Exercise details:
Search the material for the word "SharePoint" and report each line where it turns up.

Provided records:
# # # #
-- ==== Sys2Proof/Machine/Ops.lean ====
section
/-! DEFINITION. The named operations over the state that the meanings share: slices and their tables, placement,
    homes, messages to ports and rings, probes, HBM queues and penumbra buffers. -/

namespace Sys2Proof.Machine

/-! Slices and their tables. -/

/-- A fresh serial number: which object is the older, and which object a waiter waits for. -/
def fresh (s : State) : State := { s with serial := s.serial + 1 }

/-- Slice n. -/
def sliceSt (s : State) (sl : SliceId) : SliceSt := tget slice0 s.cache.slices sl.toNat
/-- Slice n written. -/
def putSlice (s : State) (sl : SliceId) (x : SliceSt) : State :=
  { s with cache := { s.cache with slices := tset slice0 s.cache.slices sl.toNat x } }
/-- Index of a way in the tables of ways. -/
def wayIx (sl : SliceId) (set : BitVec 14) (way : Nat) : Nat := (sl.toNat * 16384 + set.toNat) * 16 + way
/-- A primary tag entry. -/
def tagAt (s : State) (sl : SliceId) (set : BitVec 14) (way : Nat) : TagEntry := tget tag0 s.cache.tags (wayIx sl set way)
/-- A primary tag entry written. -/
def putTag (s : State) (sl : SliceId) (set : BitVec 14) (way : Nat) (e : TagEntry) : State :=
  { s with cache := { s.cache with tags := tset tag0 s.cache.tags (wayIx sl set way) e } }
/-- A shadow entry. -/
def shadowAt (s : State) (sl : SliceId) (set : BitVec 14) (way : Nat) : ShadowEntry :=
  tget shadow0 s.cache.shadow (wayIx sl set way)
/-- A shadow entry written. -/
def putShadow (s : State) (sl : SliceId) (set : BitVec 14) (way : Nat) (e : ShadowEntry) : State :=
  { s with cache := { s.cache with shadow := tset shadow0 s.cache.shadow (wayIx sl set way) e } }
/-- The replacement state of a set (R64). -/
def replAt (s : State) (sl : SliceId) (set : BitVec 14) : BitVec 16 := tget 0 s.cache.repl (sl.toNat * 16384 + set.toNat)
/-- The replacement state written. -/
def putRepl (s : State) (sl : SliceId) (set : BitVec 14) (r : BitVec 16) : State :=
  { s with cache := { s.cache with repl := tset 0 s.cache.repl (sl.toNat * 16384 + set.toNat) r } }
/-- Index of a port-filter entry. -/
def pfIx (sl : SliceId) (set : BitVec 11) (way : Nat) : Nat := (sl.toNat * 2048 + set.toNat) * 16 + way
/-- A port-filter entry. -/
def pfAt (s : State) (sl : SliceId) (set : BitVec 11) (way : Nat) : PfEntry := tget pf0 s.cache.pf (pfIx sl set way)
/-- A port-filter entry written; one left with HOLD = 0 is free (R81). What a free entry still shows in PTAG, FSL and its check
    bits the spec does not say: here they are 0. DESIGN CHOICE, log entry 109. -/
def putPf (s : State) (sl : SliceId) (set : BitVec 11) (way : Nat) (e : PfEntry) : State :=
  let e := if e.hold = 0 then pf0 else e
  { s with cache := { s.cache with pf := tset pf0 s.cache.pf (pfIx sl set way) e } }
/-- Index of a far-directory entry. -/
def fdIx (sl : SliceId) (set : BitVec 12) (way : Nat) : Nat := (sl.toNat * 4096 + set.toNat) * 16 + way
/-- A far-directory entry. -/
def fdAt (s : State) (sl : SliceId) (set : BitVec 12) (way : Nat) : FdEntry := tget fd0 s.cache.fd (fdIx sl set way)
/-- A far-directory entry written. -/
def putFd (s : State) (sl : SliceId) (set : BitVec 12) (way : Nat) (e : FdEntry) : State :=
  { s with cache := { s.cache with fd := tset fd0 s.cache.fd (fdIx sl set way) e } }
/-- Miss-table entry i of a slice. -/
def missAt (s : State) (sl : SliceId) (i : Nat) : Option MissEntry := tget none s.cache.miss (sl.toNat * 256 + i)
/-- Miss-table entry written, or freed. -/
def putMiss (s : State) (sl : SliceId) (i : Nat) (e : Option MissEntry) : State :=
  { s with cache := { s.cache with miss := tset none s.cache.miss (sl.toNat * 256 + i) e } }
/-- Penumbra buffer i of a slice. -/
def penAt (s : State) (sl : SliceId) (i : Nat) : Option PenBuf := tget none s.cache.pen (sl.toNat * 128 + i)
/-- Penumbra buffer written, or freed. -/
def putPen (s : State) (sl : SliceId) (i : Nat) (b : Option PenBuf) : State :=
  { s with cache := { s.cache with pen := tset none s.cache.pen (sl.toNat * 128 + i) b } }
/-- Write-combining buffer i of a slice. -/
def wcAt (s : State) (sl : SliceId) (i : Nat) : Option WcBuf := tget none s.cache.wc (sl.toNat * 64 + i)
/-- Write-combining buffer written, or freed. -/
def putWc (s : State) (sl : SliceId) (i : Nat) (b : Option WcBuf) : State :=
  { s with cache := { s.cache with wc := tset none s.cache.wc (sl.toNat * 64 + i) b } }

/-- The listed entries of one slice in a table with n entries a slice, by number. -/
def ofSlice {α : Type} (t : Table (Option α)) (sl : SliceId) (n : Nat) : List (Nat × α) :=
  t.filterMap fun e => if e.1 / n = sl.toNat then e.2.map fun v => (e.1 % n, v) else none
/-- The open miss-table entries of a slice. -/
def missOf (s : State) (sl : SliceId) : List (Nat × MissEntry) := ofSlice s.cache.miss sl 256
/-- The penumbra buffers of a slice that are in use. -/
def penOf (s : State) (sl : SliceId) : List (Nat × PenBuf) := ofSlice s.cache.pen sl 128
/-- The write-combining buffers of a slice that are in use. -/
def wcOf (s : State) (sl : SliceId) : List (Nat × WcBuf) := ofSlice s.cache.wc sl 64
/-- Home conflict queue entries of a slice. -/
def homeqOf (s : State) (sl : SliceId) : List (Nat × HomeEntry) := ofSlice s.home.homeq sl 64
/-- Far conflict queue entries of a slice. -/
def farqOf (s : State) (sl : SliceId) : List (Nat × HomeEntry) := ofSlice s.home.farq sl 32
/-- Directory-eviction slots of a slice in use. -/
def evictOf (s : State) (sl : SliceId) : List (Nat × HomeEntry) := ofSlice s.home.evict sl 4
/-- The first number below n that is not in use. -/
def firstFree (used : List Nat) (n : Nat) : Option Nat := (List.range n).find? fun i => !used.contains i

/-! Ports and partitions. -/

/-- A port after reset. -/
def port0 : PortSt :=
  { en := false, maxrate := 0, x8ok := true, autoRetrain := true, trainOk := false, ltssm := .detect, rate := 0, x8 := false
    initDone := false, down := false, retired := false, held := false, replayTmo := 250, replayMax := 4, prbOffer := 0
    prbCred := 0, errCapt := 0, captured := false, initRx := false, rxNext := 0, ackv := false, nakSent := false
    txNext := 0, unacked := [], txWait := [], replays := 0, recoveries := [], part := none, reqhUsed := 0, reqdUsed := 0
    rxq := [], wrr := ⟨0, 0⟩, probeHold := [], cmpHold := [], open_ := [], stream := [], streamStaged := [], dbEn := false, dbBase := 0, purge := none
    retiring := false, retire := none, returning := none, wasHeld := false }
/-- Port n. -/
def portSt (s : State) (p : PortId) : PortSt := tget port0 s.ports p.toNat
/-- Port n written. -/
def putPort (s : State) (p : PortId) (x : PortSt) : State := { s with ports := tset port0 s.ports p.toNat x }
/-- The page of a partition other than 0 after reset (R283). -/
def part0 : PartSt := ⟨false, 0, [], [], 0x101010, 0x101010, 0, 0, 0, 0, 0, 0, 0, 0, 0, 0, 0, 0⟩
/-- Partition p. -/
def partSt (s : State) (p : PartId) : PartSt := tget part0 s.parts p.toNat
/-- Partition p written. -/
def putPart (s : State) (p : PartId) (x : PartSt) : State := { s with parts := tset part0 s.parts p.toNat x }

/-! Engines (R458, R565). -/

/-- An engine after reset. -/
def engine0 : Engine := ⟨false, false, none⟩
/-- Engine e. -/
def engineSt (s : State) (e : Nat) : Engine := tget engine0 s.engines e
/-- Engine e written. -/
def putEngine (s : State) (e : Nat) (x : Engine) : State := { s with engines := tset engine0 s.engines e x }
/-- Engine e has its code: Lantern from step 2 of start-up on, the others from step 3 on (R535). -/
def engineUp (s : State) (e : Nat) : Bool := decide ((if 62 ≤ e then 2 else 3) ≤ s.boot.stage.toNat)
/-- Engine e runs. -/
def engineRuns (s : State) (e : Nat) : Bool := engineUp s e && !(engineSt s e).halted && !(engineSt s e).dead
/-- Lantern-B runs: it takes the census, authenticates links, keeps device time, and serves the PEER mailbox (R13, R347). While it is
    stopped none of this goes on, and the management slots that arrive are not consumed: log entry 122. -/
def lanternB (s : State) : Bool := engineRuns s 63

/-! Weighted round robin (R285). -/

/-- The points of R285, in the order of the bytes of PART.SHARE: port injection, HBM queues, home DDR5 queues. -/
inductive SharePoint where
  | portInject | hbmQueue | ddrQueue
  deriving DecidableEq, Repr
/-- The weight of a partition at a point; 0 is used as 1. -/
def weightOf (s : State) (k : SharePoint) (p : PartId) : Nat :=
  let v := (partSt s p).share
  max 1 (match k with
    | .portInject => v.extractLsb' 0 8
    | .hbmQueue => v.extractLsb' 8 8
    | .ddrQueue => v.extractLsb' 16 8).toNat
/-- The round robin before anything was served. -/
def wrr0 : Wrr := ⟨0, 0⟩
/-- The partition served next among those that wait at a point: the one whose turn it is while its turn lasts, else the next one
    that waits, for as many requests as its weight. -/
def wrrPick (w : PartId → Nat) (x : Wrr) (ps : List PartId) : Option (PartId × Wrr) :=
  if ps.contains x.turn ∧ 0 < x.left then some (x.turn, { x with left := x.left - 1 })
  else
    (((List.range 64).map fun k => x.turn + 1 + BitVec.ofNat 6 k).find? ps.contains).map fun p => (p, ⟨p, w p - 1⟩)

/-! Where a line is cached (R15, R16, R29, R33). -/

/-- Where the fabric delivers a line. -/
structure Place where
  /-- the slice that the prism hash gives -/
  own : SliceId
  /-- the slice that holds it -/
  sl : SliceId
  set : BitVec 14
  tag : BitVec 18
  line : BitVec 5
  folded : Bool
  /-- the set is in motion under a fold walk (R33) -/
  held : Bool
  deriving DecidableEq, Repr

/-- Whether set `set` of slice n is served by the partner, and whether it is in motion (R29, R33). -/
def foldRoute (s : State) (n : SliceId) (set : BitVec 14) : Bool × Bool :=
  match s.cache.folds.find? fun w => w.slice == n with
  | some w =>
    if set.toNat = w.cursor.toNat then (w.ret, true)
    else if set.toNat < w.cursor.toNat then (!w.ret, false)
    else (w.ret, false)
  | none => (s.home.foldLive.getLsbD n.toNat, false)

/-- Where a line goes. -/
def place (s : State) (l : LineAddr) : Place :=
  let n := sliceOf l
  let set := setOf l
  let (f, h) := foldRoute s n set
  { own := n, sl := if f then n ^^^ 8 else n, set, tag := tagOf l, line := lineNo l, folded := f, held := h }

/-- Whether ways 8-15 of this set of slice n hold the folded sectors of its partner (R29); the set that a return walk has
    in motion still does (R33). -/
def carries (s : State) (n : SliceId) (set : BitVec 14) : Bool :=
  match s.cache.folds.find? fun w => w.slice == n ^^^ 8 with
  | some w => if w.ret then decide (w.cursor.toNat ≤ set.toNat) else decide (set.toNat < w.cursor.toNat)
  | none => s.home.foldLive.getLsbD (n ^^^ 8).toNat

/-- The ways that may hold a sector of the place (R29). -/
def waysFor (s : State) (pl : Place) : List Nat :=
  if pl.folded then (List.range 8).map (· + 8)
  else if carries s pl.sl pl.set then List.range 8 else List.range 16

/-- The way that holds the sector, if one does (R50, stage T3). -/
def findWay (s : State) (pl : Place) : Option Nat :=
  (waysFor s pl).find? fun w =>
    let e := tagAt s pl.sl pl.set w
    e.sv && e.tag == pl.tag

/-- The state of the line here (R41, R42). -/
def stateHere (s : State) (pl : Place) : LState :=
  match findWay s pl with
  | some w => (tagAt s pl.sl pl.set w).eff pl.line
  | none => .I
# # # #
Response area:
inductive SharePoint where
def weightOf (s : State) (k : SharePoint) (p : PartId) : Nat :=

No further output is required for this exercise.